Reproduce the section of the listing that begins at the line containing "let b := min body (192 - h - t)" and finishes at the line containing "to R107) -/". Include both end lines and nothing beyond them.
=== Section Start ===
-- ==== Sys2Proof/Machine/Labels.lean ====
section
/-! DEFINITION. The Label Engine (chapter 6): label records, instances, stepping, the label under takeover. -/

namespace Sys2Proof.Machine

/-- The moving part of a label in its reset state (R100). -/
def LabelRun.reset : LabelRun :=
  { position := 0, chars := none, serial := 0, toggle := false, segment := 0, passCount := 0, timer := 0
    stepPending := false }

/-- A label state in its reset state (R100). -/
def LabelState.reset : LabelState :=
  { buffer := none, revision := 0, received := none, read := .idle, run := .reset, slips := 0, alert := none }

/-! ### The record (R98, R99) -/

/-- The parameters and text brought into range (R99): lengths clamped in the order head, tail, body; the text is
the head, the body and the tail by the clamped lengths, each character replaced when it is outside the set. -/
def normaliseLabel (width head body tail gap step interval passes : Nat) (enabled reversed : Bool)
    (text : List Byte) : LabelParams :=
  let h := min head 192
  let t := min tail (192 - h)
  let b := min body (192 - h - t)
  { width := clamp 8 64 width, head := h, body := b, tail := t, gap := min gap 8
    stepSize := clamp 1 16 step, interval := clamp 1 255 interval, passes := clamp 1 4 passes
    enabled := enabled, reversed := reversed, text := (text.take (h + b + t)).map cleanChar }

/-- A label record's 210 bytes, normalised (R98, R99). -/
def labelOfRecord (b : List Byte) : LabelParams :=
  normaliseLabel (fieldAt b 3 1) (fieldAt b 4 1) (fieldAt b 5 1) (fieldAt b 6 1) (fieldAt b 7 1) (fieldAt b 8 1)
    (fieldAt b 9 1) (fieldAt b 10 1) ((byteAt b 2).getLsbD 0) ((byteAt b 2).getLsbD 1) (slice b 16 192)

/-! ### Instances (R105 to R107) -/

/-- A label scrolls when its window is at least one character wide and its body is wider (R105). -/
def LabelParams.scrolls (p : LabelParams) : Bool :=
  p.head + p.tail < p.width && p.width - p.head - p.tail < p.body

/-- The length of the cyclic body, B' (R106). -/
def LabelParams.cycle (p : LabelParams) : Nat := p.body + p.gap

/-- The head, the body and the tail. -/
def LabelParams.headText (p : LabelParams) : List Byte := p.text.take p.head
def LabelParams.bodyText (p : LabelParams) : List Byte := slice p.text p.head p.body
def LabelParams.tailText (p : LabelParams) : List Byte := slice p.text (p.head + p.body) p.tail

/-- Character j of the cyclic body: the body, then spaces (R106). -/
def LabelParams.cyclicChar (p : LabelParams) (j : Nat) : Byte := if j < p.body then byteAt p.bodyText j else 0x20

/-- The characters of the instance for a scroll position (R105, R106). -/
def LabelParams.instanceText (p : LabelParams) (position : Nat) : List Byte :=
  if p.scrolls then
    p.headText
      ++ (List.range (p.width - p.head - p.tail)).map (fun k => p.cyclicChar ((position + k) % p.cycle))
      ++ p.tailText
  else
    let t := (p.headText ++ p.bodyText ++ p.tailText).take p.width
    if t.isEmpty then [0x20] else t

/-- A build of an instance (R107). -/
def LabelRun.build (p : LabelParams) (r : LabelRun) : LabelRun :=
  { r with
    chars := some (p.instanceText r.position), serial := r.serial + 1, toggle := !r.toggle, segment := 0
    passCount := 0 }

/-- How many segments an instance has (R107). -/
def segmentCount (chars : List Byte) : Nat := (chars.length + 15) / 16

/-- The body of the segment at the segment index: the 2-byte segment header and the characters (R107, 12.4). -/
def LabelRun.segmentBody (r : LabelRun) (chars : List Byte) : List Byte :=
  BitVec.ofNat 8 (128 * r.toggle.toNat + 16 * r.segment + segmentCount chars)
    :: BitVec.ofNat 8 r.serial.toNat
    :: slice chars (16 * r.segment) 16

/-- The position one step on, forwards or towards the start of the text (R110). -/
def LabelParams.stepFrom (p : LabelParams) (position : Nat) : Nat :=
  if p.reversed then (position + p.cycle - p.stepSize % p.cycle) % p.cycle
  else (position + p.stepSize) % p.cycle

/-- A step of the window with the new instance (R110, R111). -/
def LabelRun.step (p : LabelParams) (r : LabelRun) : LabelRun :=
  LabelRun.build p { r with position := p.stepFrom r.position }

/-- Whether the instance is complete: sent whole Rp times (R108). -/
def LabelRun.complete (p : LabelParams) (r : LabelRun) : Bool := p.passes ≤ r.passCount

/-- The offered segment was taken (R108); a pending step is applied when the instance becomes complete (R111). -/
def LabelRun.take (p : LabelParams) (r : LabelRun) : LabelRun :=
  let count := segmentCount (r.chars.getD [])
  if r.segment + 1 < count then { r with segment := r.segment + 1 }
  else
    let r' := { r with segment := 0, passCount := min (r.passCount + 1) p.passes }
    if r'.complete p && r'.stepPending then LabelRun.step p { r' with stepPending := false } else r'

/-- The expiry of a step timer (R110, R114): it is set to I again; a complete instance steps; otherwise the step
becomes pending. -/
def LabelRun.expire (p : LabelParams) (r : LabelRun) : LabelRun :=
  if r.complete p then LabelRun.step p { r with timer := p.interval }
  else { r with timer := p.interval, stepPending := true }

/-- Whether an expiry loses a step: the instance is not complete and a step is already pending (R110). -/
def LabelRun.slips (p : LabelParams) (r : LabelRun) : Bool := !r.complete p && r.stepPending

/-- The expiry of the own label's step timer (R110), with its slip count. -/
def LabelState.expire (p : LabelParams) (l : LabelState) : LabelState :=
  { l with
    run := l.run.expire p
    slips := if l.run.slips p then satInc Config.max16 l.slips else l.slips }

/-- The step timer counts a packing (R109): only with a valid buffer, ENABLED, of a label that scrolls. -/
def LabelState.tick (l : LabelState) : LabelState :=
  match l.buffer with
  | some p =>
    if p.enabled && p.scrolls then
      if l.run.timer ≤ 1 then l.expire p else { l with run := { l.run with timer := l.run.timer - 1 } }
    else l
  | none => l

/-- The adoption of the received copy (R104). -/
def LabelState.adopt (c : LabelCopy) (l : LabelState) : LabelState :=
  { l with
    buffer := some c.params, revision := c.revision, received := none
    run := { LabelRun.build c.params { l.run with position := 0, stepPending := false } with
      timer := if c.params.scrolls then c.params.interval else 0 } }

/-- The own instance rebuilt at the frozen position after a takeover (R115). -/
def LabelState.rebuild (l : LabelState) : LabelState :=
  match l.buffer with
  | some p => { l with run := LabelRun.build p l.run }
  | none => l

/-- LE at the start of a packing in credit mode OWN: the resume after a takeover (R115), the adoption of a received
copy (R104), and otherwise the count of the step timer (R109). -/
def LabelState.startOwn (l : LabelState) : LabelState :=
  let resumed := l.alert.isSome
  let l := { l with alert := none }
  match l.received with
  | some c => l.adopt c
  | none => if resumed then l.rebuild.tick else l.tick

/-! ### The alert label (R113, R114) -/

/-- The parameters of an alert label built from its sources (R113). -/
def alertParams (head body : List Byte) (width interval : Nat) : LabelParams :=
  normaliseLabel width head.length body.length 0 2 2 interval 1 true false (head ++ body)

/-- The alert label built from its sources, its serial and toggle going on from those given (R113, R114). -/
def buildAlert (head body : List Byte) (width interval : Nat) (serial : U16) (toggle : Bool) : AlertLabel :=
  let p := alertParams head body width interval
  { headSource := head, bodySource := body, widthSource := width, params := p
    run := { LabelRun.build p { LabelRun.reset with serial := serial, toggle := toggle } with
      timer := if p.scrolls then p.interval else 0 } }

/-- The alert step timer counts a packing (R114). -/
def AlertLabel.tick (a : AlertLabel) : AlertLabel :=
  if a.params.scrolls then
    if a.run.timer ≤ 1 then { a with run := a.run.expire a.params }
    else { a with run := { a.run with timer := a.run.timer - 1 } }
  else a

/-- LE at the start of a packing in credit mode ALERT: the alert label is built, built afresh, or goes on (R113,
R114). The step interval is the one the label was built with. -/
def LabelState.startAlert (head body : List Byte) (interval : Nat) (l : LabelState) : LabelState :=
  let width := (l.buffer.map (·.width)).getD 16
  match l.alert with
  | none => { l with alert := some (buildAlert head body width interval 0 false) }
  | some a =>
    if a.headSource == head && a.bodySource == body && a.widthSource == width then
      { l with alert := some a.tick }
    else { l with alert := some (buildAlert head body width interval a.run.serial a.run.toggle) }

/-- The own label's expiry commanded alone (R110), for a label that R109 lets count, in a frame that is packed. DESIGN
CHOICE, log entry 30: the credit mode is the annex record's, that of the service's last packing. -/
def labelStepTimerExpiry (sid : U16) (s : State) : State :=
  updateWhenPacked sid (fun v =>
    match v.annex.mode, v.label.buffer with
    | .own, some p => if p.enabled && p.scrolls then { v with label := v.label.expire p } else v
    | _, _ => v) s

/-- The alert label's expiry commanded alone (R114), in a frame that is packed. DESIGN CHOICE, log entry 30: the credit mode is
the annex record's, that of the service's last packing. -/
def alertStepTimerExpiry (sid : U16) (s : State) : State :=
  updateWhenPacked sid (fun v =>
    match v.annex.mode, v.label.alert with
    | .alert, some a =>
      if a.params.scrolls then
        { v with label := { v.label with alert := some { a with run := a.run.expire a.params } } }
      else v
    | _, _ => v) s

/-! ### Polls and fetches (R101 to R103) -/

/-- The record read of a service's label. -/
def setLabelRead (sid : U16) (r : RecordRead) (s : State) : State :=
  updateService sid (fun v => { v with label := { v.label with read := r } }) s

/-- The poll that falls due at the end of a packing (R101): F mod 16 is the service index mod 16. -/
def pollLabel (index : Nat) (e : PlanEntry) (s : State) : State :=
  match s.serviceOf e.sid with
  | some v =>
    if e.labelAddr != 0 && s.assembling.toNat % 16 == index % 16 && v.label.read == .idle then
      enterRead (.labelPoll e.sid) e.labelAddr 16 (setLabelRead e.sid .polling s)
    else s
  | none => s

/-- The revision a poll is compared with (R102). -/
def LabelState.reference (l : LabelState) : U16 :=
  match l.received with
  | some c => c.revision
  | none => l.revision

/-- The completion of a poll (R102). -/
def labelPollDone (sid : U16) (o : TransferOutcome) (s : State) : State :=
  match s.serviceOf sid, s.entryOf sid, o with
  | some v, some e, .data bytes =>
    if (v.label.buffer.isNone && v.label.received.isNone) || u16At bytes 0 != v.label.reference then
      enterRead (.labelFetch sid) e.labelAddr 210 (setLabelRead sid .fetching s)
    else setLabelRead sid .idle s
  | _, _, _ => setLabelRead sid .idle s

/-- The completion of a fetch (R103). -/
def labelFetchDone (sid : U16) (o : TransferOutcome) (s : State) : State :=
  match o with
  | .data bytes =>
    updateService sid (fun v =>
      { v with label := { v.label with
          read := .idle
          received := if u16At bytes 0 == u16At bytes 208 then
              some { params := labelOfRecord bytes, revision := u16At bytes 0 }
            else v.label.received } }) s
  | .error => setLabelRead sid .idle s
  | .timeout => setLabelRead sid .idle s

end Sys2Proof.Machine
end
=== Section End ===
SOLUTION FOR THIS PROBLEM:
  let b := min body (192 - h - t)
  { width := clamp 8 64 width, head := h, body := b, tail := t, gap := min gap 8
    stepSize := clamp 1 16 step, interval := clamp 1 255 interval, passes := clamp 1 4 passes
    enabled := enabled, reversed := reversed, text := (text.take (h + b + t)).map cleanChar }

/-- A label record's 210 bytes, normalised (R98, R99). -/
def labelOfRecord (b : List Byte) : LabelParams :=
  normaliseLabel (fieldAt b 3 1) (fieldAt b 4 1) (fieldAt b 5 1) (fieldAt b 6 1) (fieldAt b 7 1) (fieldAt b 8 1)
    (fieldAt b 9 1) (fieldAt b 10 1) ((byteAt b 2).getLsbD 0) ((byteAt b 2).getLsbD 1) (slice b 16 192)

/-! ### Instances (R105 to R107) -/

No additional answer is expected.